## What you will do:
Reproduce the opening lines of the records exactly, please, stopping after the line that contains "match v with".

## Task input:

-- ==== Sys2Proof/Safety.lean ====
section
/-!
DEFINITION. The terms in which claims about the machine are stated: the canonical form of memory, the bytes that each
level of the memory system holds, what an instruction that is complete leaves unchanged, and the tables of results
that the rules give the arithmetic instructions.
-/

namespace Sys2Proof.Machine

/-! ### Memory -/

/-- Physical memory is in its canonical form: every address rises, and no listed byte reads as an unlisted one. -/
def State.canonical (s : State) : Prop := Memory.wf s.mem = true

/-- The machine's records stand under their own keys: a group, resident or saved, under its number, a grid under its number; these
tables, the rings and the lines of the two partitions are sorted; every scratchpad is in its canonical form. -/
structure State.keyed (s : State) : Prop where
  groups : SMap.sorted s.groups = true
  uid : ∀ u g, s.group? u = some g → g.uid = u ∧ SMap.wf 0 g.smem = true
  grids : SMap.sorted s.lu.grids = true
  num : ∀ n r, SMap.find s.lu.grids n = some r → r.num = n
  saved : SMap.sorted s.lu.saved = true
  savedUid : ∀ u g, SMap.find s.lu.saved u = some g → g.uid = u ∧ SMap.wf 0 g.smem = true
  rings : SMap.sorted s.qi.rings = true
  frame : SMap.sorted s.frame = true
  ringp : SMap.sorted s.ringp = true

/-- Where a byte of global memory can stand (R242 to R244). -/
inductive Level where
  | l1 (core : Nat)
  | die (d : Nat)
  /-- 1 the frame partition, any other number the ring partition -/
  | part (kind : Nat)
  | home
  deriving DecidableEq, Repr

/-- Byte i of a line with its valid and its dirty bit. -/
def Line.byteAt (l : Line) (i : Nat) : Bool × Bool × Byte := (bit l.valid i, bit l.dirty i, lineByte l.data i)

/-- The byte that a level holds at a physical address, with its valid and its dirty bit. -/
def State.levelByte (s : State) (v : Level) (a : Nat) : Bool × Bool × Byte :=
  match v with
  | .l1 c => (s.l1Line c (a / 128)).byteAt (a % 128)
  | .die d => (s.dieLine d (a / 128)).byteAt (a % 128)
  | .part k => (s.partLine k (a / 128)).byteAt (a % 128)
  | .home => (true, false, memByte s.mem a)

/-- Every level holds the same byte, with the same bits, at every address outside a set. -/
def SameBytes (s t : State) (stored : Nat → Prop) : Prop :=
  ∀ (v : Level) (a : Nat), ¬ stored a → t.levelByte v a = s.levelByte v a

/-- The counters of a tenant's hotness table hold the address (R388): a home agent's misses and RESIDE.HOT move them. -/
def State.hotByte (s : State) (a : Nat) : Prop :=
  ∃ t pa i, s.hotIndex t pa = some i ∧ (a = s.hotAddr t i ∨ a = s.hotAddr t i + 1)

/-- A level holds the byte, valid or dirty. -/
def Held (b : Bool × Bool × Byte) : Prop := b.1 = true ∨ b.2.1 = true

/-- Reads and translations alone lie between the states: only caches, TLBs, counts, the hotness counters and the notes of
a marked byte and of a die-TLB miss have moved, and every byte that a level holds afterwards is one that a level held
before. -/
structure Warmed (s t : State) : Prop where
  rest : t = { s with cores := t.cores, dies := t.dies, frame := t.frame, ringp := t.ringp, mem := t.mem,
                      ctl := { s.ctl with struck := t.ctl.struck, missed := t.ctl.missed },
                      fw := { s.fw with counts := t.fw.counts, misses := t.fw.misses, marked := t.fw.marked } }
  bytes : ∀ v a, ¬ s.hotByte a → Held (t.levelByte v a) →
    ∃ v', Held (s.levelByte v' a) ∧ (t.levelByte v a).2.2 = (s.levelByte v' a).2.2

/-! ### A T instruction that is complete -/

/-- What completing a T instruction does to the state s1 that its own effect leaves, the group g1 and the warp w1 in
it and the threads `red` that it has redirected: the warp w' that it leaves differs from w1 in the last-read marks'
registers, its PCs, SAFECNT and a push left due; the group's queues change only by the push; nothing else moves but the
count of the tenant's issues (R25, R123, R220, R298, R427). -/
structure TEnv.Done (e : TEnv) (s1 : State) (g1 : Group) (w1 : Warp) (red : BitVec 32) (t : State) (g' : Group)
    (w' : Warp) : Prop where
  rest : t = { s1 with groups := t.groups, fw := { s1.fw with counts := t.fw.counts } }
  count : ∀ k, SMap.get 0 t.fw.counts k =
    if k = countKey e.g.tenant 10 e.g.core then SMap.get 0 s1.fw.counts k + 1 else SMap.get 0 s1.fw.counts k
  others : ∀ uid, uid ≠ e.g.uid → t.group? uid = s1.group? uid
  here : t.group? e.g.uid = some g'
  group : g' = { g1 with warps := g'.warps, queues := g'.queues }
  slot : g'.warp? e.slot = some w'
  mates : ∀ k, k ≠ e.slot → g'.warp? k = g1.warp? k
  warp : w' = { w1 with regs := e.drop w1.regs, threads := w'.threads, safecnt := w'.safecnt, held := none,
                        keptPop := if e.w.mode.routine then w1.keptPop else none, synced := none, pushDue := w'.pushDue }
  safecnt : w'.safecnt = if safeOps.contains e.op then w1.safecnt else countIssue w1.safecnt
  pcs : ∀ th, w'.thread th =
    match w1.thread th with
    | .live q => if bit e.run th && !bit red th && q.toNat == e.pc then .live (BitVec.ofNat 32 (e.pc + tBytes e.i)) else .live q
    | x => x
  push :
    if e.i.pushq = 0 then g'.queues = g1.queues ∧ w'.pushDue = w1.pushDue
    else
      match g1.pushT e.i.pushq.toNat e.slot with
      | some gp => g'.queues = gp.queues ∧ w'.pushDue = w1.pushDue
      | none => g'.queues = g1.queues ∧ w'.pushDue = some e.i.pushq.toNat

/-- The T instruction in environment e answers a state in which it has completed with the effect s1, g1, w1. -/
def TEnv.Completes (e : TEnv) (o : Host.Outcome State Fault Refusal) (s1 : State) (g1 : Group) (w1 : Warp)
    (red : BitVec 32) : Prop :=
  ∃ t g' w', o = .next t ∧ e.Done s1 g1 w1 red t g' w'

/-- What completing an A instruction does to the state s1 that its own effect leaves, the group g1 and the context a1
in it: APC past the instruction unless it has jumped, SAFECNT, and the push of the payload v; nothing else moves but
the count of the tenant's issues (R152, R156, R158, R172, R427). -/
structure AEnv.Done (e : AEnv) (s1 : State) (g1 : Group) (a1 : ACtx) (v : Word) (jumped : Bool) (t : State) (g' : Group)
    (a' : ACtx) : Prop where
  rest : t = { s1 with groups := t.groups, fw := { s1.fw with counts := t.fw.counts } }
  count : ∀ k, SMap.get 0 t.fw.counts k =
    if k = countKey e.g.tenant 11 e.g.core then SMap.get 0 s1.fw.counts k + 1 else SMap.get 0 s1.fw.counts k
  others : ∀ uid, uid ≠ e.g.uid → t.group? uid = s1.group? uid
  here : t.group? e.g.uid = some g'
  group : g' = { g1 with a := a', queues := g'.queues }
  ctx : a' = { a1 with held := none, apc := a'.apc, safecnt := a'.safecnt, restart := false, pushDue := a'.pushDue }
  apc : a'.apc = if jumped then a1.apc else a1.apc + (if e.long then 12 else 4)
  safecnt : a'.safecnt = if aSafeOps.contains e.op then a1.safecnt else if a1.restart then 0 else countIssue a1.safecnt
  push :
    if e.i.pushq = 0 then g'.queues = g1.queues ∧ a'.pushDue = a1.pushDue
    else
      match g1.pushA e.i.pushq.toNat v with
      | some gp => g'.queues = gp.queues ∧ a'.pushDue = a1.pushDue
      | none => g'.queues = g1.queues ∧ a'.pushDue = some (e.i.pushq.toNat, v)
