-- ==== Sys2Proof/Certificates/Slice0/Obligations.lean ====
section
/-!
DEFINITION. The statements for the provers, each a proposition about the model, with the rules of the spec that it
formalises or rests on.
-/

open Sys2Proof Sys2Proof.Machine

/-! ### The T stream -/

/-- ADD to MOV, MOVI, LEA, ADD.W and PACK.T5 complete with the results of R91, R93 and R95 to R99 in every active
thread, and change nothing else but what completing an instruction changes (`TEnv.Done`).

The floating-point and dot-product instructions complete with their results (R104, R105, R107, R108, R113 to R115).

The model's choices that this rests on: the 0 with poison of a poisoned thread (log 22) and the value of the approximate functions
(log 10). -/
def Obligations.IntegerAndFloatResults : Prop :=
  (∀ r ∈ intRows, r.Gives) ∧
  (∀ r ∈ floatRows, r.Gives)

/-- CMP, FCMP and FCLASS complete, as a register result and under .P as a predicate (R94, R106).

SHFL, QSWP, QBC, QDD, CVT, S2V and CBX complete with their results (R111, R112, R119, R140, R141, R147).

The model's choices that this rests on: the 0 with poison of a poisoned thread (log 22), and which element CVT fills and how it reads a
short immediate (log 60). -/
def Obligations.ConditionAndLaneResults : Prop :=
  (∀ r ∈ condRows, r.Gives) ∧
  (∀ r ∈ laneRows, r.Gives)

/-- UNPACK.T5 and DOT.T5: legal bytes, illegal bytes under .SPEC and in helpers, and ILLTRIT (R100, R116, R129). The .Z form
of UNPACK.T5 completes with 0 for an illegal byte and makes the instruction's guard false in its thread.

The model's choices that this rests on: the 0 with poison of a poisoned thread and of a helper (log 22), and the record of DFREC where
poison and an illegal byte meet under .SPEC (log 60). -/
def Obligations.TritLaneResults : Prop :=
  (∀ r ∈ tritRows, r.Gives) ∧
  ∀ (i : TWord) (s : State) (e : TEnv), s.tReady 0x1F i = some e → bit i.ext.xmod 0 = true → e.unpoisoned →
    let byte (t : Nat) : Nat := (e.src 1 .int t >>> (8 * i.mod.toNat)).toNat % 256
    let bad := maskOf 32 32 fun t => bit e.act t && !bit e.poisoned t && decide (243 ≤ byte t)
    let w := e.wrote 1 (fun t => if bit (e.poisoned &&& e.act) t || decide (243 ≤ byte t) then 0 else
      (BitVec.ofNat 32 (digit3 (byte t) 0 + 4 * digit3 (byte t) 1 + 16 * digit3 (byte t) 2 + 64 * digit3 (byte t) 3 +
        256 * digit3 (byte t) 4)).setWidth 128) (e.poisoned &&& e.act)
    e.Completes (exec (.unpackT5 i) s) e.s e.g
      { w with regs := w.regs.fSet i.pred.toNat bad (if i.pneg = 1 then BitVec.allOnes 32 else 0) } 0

## Result below:
-- ==== Sys2Proof/Safety.lean ====
section
/-!
DEFINITION. The terms in which claims about the machine are stated: the canonical form of memory, the bytes that each
level of the memory system holds, what an instruction that is complete leaves unchanged, and the tables of results
that the rules give the arithmetic instructions.
-/

namespace Sys2Proof.Machine

/-! ### Memory -/

/-- Physical memory is in its canonical form: every address rises, and no listed byte reads as an unlisted one. -/
def State.canonical (s : State) : Prop := Memory.wf s.mem = true

/-- The machine's records stand under their own keys: a group, resident or saved, under its number, a grid under its number; these
tables, the rings and the lines of the two partitions are sorted; every scratchpad is in its canonical form. -/
structure State.keyed (s : State) : Prop where
  groups : SMap.sorted s.groups = true
  uid : ∀ u g, s.group? u = some g → g.uid = u ∧ SMap.wf 0 g.smem = true
  grids : SMap.sorted s.lu.grids = true
  num : ∀ n r, SMap.find s.lu.grids n = some r → r.num = n
  saved : SMap.sorted s.lu.saved = true
  savedUid : ∀ u g, SMap.find s.lu.saved u = some g → g.uid = u ∧ SMap.wf 0 g.smem = true
  rings : SMap.sorted s.qi.rings = true
  frame : SMap.sorted s.frame = true
  ringp : SMap.sorted s.ringp = true

/-- Where a byte of global memory can stand (R242 to R244). -/
inductive Level where
  | l1 (core : Nat)
  | die (d : Nat)
  /-- 1 the frame partition, any other number the ring partition -/
  | part (kind : Nat)
  | home
  deriving DecidableEq, Repr

/-- Byte i of a line with its valid and its dirty bit. -/
def Line.byteAt (l : Line) (i : Nat) : Bool × Bool × Byte := (bit l.valid i, bit l.dirty i, lineByte l.data i)

/-- The byte that a level holds at a physical address, with its valid and its dirty bit. -/
def State.levelByte (s : State) (v : Level) (a : Nat) : Bool × Bool × Byte :=
  match v with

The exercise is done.